Puis finalement, l’heure de nous prépara sonna. Je fut la première à prendre une douche. Maman m’avait sorti une vieille robe à elle. Elle était en lin, bleu clair, et vers le bas, des motifs de vagues se dessinaient dans un bleu plus foncé. Une façon de montrer que j’appartenais au District quatre. Je l’enfilais puis ma mère vint me coiffer. Deux petites couettes basses, qui retombaient sur mes épaules.

D’un pas lent nous nous étions dirigés vers la place publique, à travers la foule de petits poissons qui suivaient le courant. Nous nous dirigions tous en enfer. Et enfin j’en prenais conscience. Une boule vint se nicher au creux de mon estomac, alors que je me séparais d’Elizabeth pour me faire recenser. On me préleva une goute de sang, puis je me dirigeai vers le troupeau de filles. Je cherchai ma sœur de tous les côtés, puis enfin l’aperçut, à quelques rangées devant moi. La femme qui allait être l’hôtesse des condamnés monta sur scène, puis présenta les jeux. Tandis que les films passaient, je pensait à toutes les histoires terrifiantes que Maman nous racontait, lorsque nous étions gamines, Eliza et moi. Puis on m’avait appelé.

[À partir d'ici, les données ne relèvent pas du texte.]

-- ==== Sys2Proof/Machine/State.lean ====
section
/-! DEFINITION. The block's state (spec/10_state.md R20 to R35), as plain data, and the reasons a step can stop
(spec/60_exceptions.md R223, R225, R231). -/

namespace Sys2Proof.Machine

/-- Which device a buffer belongs to (R21). -/
inductive Kind where
  | sram
  | flash
deriving DecidableEq, Repr

/-- A device's buffer: its length, and its bytes as cells at storage indexes. An index with no cell holds the device's
default fill, `Memory.unlisted` (Ops.lean). Equal buffers are equal data when `Memory.wf` holds. -/
structure Memory where
  len : Nat
  cells : List Host.Cell
deriving DecidableEq, Repr

/-- The Sram device (R23): "no internal state beyond the buffer". -/
structure Sram where
  buf : Memory
deriving DecidableEq, Repr

/-- The flash device (R24): buffer, bank register (R26), read-mode register (R27) and protocol-state register (R28). -/
structure Flash where
  buf : Memory
  bank : Nat
  mode : ReadMode
  proto : Proto
deriving DecidableEq, Repr

/-- The device: a closed tagged variant with exactly two constructors (R21). -/
inductive Device where
  | sram (d : Sram)
  | flash (f : Flash)
deriving DecidableEq, Repr

/-- The fatal codes (R223). "The fault records its code. F1 also records `a16` and `v`." -/
inductive Fatal where
  /-- F1, BankChangeNonZeroAddress: raised by BANK_SELECT_BADADDR (R162). -/
  | bankChangeNonZeroAddress (a16 : FlashAddr) (v : Byte)
  /-- F2, FlashLengthInvariant: raised by GET_TYPE and STORAGE_TYPE (R201, R202); not reachable. -/
  | flashLengthInvariant
  /-- F3, SectorEraseOutOfRange: raised by SECTOR_ERASE (R137); not reachable. -/
  | sectorEraseOutOfRange
deriving DecidableEq, Repr

/-- The diagnostic codes W1 to W11 (R221), in order. -/
inductive DiagCode where
  /-- W1 -/
  | sramReadOutOfRange
  /-- W2 -/
  | sramWriteOutOfRange
  /-- W3 -/
  | unmappedRead
  /-- W4 -/
  | unmappedWrite
  /-- W5 -/
  | rejectedCommand
  /-- W6 -/
  | chipIdExitNotInChipId
  /-- W7 -/
  | bankOutOfRange
  /-- W8 -/
  | programOutOfRange
  /-- W9 -/
  | seedLengthMismatch
  /-- W10 -/
  | unsupportedSaveType
  /-- W11 -/
  | flashReadOutOfRange
deriving DecidableEq, Repr

/-- The operands a diagnostic event records (R221): `addr` for an event of the decoder, `off` for an event of a device,
with `v` for a write; the operands of `set_save_device` for W9 and W10. DESIGN CHOICE: assumption 6. -/
inductive DiagOperands where
  | busRead (addr : BusAddr)
  | busWrite (addr : BusAddr) (v : Byte)
  | devRead (off : Offset)
  | devWrite (off : Offset) (v : Byte)
  | substitution (t : SaveTypeInput) (seed : Option (List Byte))
deriving DecidableEq, Repr

/-- A diagnostic event: its code and the operands of the operation that raised it (R221). -/
structure Diag where
  code : DiagCode
  operands : DiagOperands
deriving DecidableEq, Repr

/-- What an operation answers its caller. -/
inductive Result where
  /-- a read's byte (R100) -/
  | byte (b : Byte)
  /-- the raw buffer view (R200) -/
  | bytes (view : List Byte)
  /-- the SaveType (R201) -/
  | saveType (t : SaveType)
  /-- the display label (R202) -/
  | label (text : String)
  /-- the discarded device (R109) -/
  | oldDevice (d : Device)
  /-- the snapshot record (R203) -/
  | snapshot (r : Record)
deriving DecidableEq, Repr

/-- What one step puts out (R6): a result, where the operation has one, and a finite list of diagnostic events in order. -/
structure Output where
  result : Option Result
  diags : List Diag
deriving DecidableEq, Repr

/-- No result and no diagnostic. -/
abbrev Output.silent : Output := ⟨none, []⟩

/-- The state. `dev` and `fault` are the block's own (R20). `cfg` is the configuration the step takes (R33; assumption 1).
`pending` holds the requests the caller has lined up, oldest first (assumption 2), and `out` holds what the last
operation put out (R6; assumption 3); no rule reads `out`. -/
structure State where
  cfg : Config
  dev : Device
  fault : Option Fatal
  pending : List Request
  out : Output
deriving DecidableEq, Repr

/-- Why the machine is stuck. -/
inductive Fault where
  /-- Raised by every instruction and by `step` when a fatal fault is recorded: "After a fault, no operation of the block has
  a step" (R225, R226). Safe: nothing can be proved of a run beyond it (decision D8). -/
  | stopped (f : Fatal)
deriving DecidableEq, Repr

/-- Why the model gives a request no meaning (R231). -/
inductive Refusal where
  /-- An instruction that has no meaning yet. No arm of `exec` gives it. Safe. -/
  | notModelled (mnemonic : String)
  /-- X1, raised by `step` on overlapping operations (R68). Safe: the run ends. -/
  | overlappingOperations
  /-- X2, raised by `step` on a bus access that is not one byte wide (R58). Safe: the run ends. -/
  | wideAccess
  /-- X3, raised by RESTORE on a record that breaks an invariant (R205). Safe: the run ends. -/
  | invalidSnapshot
deriving DecidableEq, Repr

/-- Power-on (R34, R250): an Sram device of 65536 bytes of 0x00 and no fault, under any configuration. Nothing is pending
and nothing has been put out (assumptions 2 and 3). -/
def State.powerOn (cfg : Config) : State :=
  { cfg := cfg, dev := .sram { buf := { len := 65536, cells := [] } }, fault := none, pending := [], out := Output.silent }

/-- The machine right after reset: power-on (R34, R250), with the tag of the spec's test vectors (assumption 1). -/
def State.reset : State := State.powerOn Config.testVectors

end Sys2Proof.Machine
end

Finalement, c’était bien moi qui me trouvait devant l’estrade, et qui m’appétait à y monter. Je me positionnai à la gauche de l’hôtesse, et trouvai mes parents dans une foule à moitié satisfaite, ou encore rongée par la peur. Je leur adressai un pauvre sourire tandis que les larmes me brouillaient la vue. Mais je continuai à les retenir. Il était hors de question que je m’effondre devant les caméras.

L’hôtesse appela le tribut mâle, et son prénom s’effaça de ma mémoire aussi vite qu’il s’y était gravé.

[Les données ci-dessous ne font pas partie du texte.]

-- ==== Sys2Proof/Certificates/Slice0/Obligations.lean ====
section
/-! DEFINITION. The statements for the provers. Each docstring says which sentence of spec/ it formalises. `{ s with … }`
names every field an instruction changes, so such a conclusion is the instruction's whole frame; where bytes are stored,
the buffer after is described by what each index reads as.

A flash row's `hi` (the bits off[23:16]) is free in every statement: that the flash ignores them outside storage accesses is
the spec's own decision D2. What an event records beside its code is decision D7 and assumption 6; where a statement says
`∃ ops`, it says nothing about it. That a
result and diagnostics stand in `out` is assumption 3. -/

open Sys2Proof Sys2Proof.Machine

/-! ### Reset and the invariant -/

/-- R34: "Power-on state: `dev = Sram { buf = 65536 bytes of 0x00 }` and `fault = none`." For every configuration; reset is the
power-on state of one of them (assumption 1). -/
def Obligations.PowerOnIsZeroFilledSram : Prop :=
  (∀ cfg : Config, ∃ d : Sram, (State.powerOn cfg).dev = .sram d ∧ d.buf.len = 65536 ∧
    (∀ a : Nat, d.buf.read .sram a = 0x00#8) ∧ (State.powerOn cfg).fault = none) ∧
  ∃ cfg : Config, State.reset = State.powerOn cfg

/-- The power-on state meets the invariants of R23, R25 and R26, and the buffer's canonical form, and can take an operation. -/
def Obligations.PowerOnMeetsInvariant : Prop := ∀ cfg : Config, (State.powerOn cfg).Safe

/-- R31: a state that breaks R25 or R26 "cannot be reached through the operations of this spec": every step keeps the
invariants, from every state that meets them, whatever the caller presents. -/
def Obligations.StepKeepsInvariant : Prop := ∀ s t : State, s.Inv → step s = .next t → t.Inv

/-- R223's "reachable?" column and R31: from a state that meets the invariants the only fatal fault an instruction enters is
F1, on a flash device in `BCH`, recording some nonzero flash address and some byte, and the diagnostics W8 and W11 are not
emitted. That the recorded pair is the write's own is BadBankAddressEntersF1's and ArmedBankSelectStopsOnOtherAddresses's. -/
def Obligations.OnlyBadBankAddressFaults : Prop :=
  ∀ (i : Instr) (s t : State), s.Inv → exec i s = .next t →
    (∀ f : Fatal, t.fault = some f → ∃ (fl : Flash) (a : FlashAddr) (v : Byte),
      s.dev = .flash fl ∧ fl.proto = .bankChange ∧ a ≠ 0#16 ∧ f = .bankChangeNonZeroAddress a v) ∧
    (∀ d ∈ t.out.diags, d.code ≠ .programOutOfRange ∧ d.code ≠ .flashReadOutOfRange)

Une main se posa dans mon dos, et je sursautai, surprise. C’était celle de l’horrible femme qui se réjouissait de notre sort. Cette femme qui se réjouissait de la mort douloureuse que vingt-trois adolescents connaîtraient. Tandis que ces pensées haineuses déferlaient dans mon esprit, la femme déclara que les familles ou proches des tribus pourraient nous retrouver à l’intérieur du palais de justice. Elle nous y conduisit sans attendre, puis les portes massives du bâtiment se refermèrent sur nous.

Le garçon se dégagea du contact qu’avait notre tortionnaire, et plaqua ses mains contre le mur du Hall d’entrée. Pendant un instant, je crus qu’il allait se mettre à hurler. Mais il ne le fit pas. En fait, c’était moi qui en avais envie. J’en mourrais d’envie. Mais je me concentrai sur ma respiration pour me contrôler
.

« -Allons, allons, ne laissons pas vos proches patienter. Suivez-moi. »

Nous nous laissâmes diriger à travers les couloirs, puis mon camarade et la femme m’abandonnèrent devant une grande pièce où je m’engouffrai. Elle était sans doute plus petite que les salles où l’on me laisserait patienter au Capitole, pourtant, elle me paraissait plus grande que toutes les salles de ma maison. Le luxe régnait, mais une fois encore, je me doutais que ce ne serait rien comparé au capitole. Un canapé était installé au centre de la pièce, et le soleil inondait mon monde par la fenêtre. C’était si étrange… Le soleil avait toujours eu une note positive pour moi, mais à cet instant, il me donnait l’impression de se moquer de moi.

Je soupirai et m’approchait de la fenêtre que j’ouvris. Je me laissai bercer par le son calme et irrégulier des vagues, tandis que j’attendais ma famille pour un dernier Adieux.